Aim of the exercise:
Lines to return, exactly: from the line with "namespace Sys2Proof.Tests" to the line with "def board (i" in the entries below, both included.

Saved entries
※ ※ ※

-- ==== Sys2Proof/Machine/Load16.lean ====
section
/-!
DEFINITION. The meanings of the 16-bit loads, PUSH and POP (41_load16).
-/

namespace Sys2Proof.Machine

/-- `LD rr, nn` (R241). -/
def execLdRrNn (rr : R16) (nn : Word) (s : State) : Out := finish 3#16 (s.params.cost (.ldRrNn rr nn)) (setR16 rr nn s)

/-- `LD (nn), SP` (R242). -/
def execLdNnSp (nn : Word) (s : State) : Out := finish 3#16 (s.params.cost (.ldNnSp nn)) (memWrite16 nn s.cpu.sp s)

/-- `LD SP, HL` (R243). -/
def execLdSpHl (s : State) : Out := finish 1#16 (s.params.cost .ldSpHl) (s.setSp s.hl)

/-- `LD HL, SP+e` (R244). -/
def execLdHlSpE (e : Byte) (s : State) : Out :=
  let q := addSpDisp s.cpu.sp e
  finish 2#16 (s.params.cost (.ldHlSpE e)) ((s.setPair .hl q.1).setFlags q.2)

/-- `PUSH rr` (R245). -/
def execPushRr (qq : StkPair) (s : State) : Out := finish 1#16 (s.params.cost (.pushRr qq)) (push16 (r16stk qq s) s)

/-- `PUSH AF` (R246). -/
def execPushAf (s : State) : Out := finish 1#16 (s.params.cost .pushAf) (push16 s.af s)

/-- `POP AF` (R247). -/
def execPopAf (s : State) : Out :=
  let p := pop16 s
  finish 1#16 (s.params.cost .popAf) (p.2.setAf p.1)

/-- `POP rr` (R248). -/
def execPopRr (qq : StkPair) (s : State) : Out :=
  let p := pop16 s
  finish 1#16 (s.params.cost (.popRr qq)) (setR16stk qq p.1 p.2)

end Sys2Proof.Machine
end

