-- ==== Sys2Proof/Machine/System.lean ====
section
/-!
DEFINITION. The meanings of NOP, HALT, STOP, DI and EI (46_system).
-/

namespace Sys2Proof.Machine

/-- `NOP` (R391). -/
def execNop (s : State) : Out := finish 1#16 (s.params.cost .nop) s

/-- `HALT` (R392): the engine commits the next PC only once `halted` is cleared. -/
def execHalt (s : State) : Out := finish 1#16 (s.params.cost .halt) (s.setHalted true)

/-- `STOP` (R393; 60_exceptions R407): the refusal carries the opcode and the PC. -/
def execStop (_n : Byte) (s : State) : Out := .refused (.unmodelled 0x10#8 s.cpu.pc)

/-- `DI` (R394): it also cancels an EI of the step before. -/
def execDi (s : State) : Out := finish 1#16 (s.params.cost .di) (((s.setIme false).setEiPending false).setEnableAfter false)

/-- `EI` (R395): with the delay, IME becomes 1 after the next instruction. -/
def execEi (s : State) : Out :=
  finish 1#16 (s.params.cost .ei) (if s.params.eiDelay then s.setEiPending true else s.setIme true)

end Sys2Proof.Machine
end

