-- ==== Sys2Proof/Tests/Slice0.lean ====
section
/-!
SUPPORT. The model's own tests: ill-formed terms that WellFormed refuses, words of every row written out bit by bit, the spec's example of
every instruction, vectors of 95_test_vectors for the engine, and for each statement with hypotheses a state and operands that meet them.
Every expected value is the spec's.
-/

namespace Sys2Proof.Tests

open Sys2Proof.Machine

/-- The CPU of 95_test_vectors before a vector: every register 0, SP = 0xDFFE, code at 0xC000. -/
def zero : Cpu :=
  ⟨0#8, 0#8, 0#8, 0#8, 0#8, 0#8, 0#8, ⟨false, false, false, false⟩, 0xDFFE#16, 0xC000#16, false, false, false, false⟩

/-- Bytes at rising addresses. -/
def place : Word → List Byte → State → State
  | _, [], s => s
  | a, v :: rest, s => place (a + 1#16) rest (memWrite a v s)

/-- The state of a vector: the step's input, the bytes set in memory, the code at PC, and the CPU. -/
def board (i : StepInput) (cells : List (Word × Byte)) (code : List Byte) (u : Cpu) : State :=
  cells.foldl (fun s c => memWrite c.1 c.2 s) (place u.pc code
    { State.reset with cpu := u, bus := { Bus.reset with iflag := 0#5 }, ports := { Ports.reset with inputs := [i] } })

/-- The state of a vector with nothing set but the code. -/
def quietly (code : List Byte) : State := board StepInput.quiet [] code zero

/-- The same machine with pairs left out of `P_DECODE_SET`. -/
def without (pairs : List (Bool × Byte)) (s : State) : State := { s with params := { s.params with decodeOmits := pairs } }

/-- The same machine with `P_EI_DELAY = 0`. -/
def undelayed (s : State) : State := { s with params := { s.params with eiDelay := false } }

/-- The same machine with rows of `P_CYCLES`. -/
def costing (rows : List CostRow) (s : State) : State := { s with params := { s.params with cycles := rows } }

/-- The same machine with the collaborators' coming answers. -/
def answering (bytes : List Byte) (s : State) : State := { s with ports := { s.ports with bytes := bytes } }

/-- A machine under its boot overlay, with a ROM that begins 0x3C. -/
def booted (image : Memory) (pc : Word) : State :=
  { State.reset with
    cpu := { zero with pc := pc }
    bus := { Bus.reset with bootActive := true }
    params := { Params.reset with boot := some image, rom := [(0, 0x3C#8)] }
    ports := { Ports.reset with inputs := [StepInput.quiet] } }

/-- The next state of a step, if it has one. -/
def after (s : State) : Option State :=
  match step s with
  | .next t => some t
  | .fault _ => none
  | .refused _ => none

※ ※ ※

Result:
namespace Sys2Proof.Tests

open Sys2Proof.Machine

/-- The CPU of 95_test_vectors before a vector: every register 0, SP = 0xDFFE, code at 0xC000. -/
def zero : Cpu :=
  ⟨0#8, 0#8, 0#8, 0#8, 0#8, 0#8, 0#8, ⟨false, false, false, false⟩, 0xDFFE#16, 0xC000#16, false, false, false, false⟩

/-- Bytes at rising addresses. -/
def place : Word → List Byte → State → State
  | _, [], s => s
  | a, v :: rest, s => place (a + 1#16) rest (memWrite a v s)

/-- The state of a vector: the step's input, the bytes set in memory, the code at PC, and the CPU. -/
def board (i : StepInput) (cells : List (Word × Byte)) (code : List Byte) (u : Cpu) : State :=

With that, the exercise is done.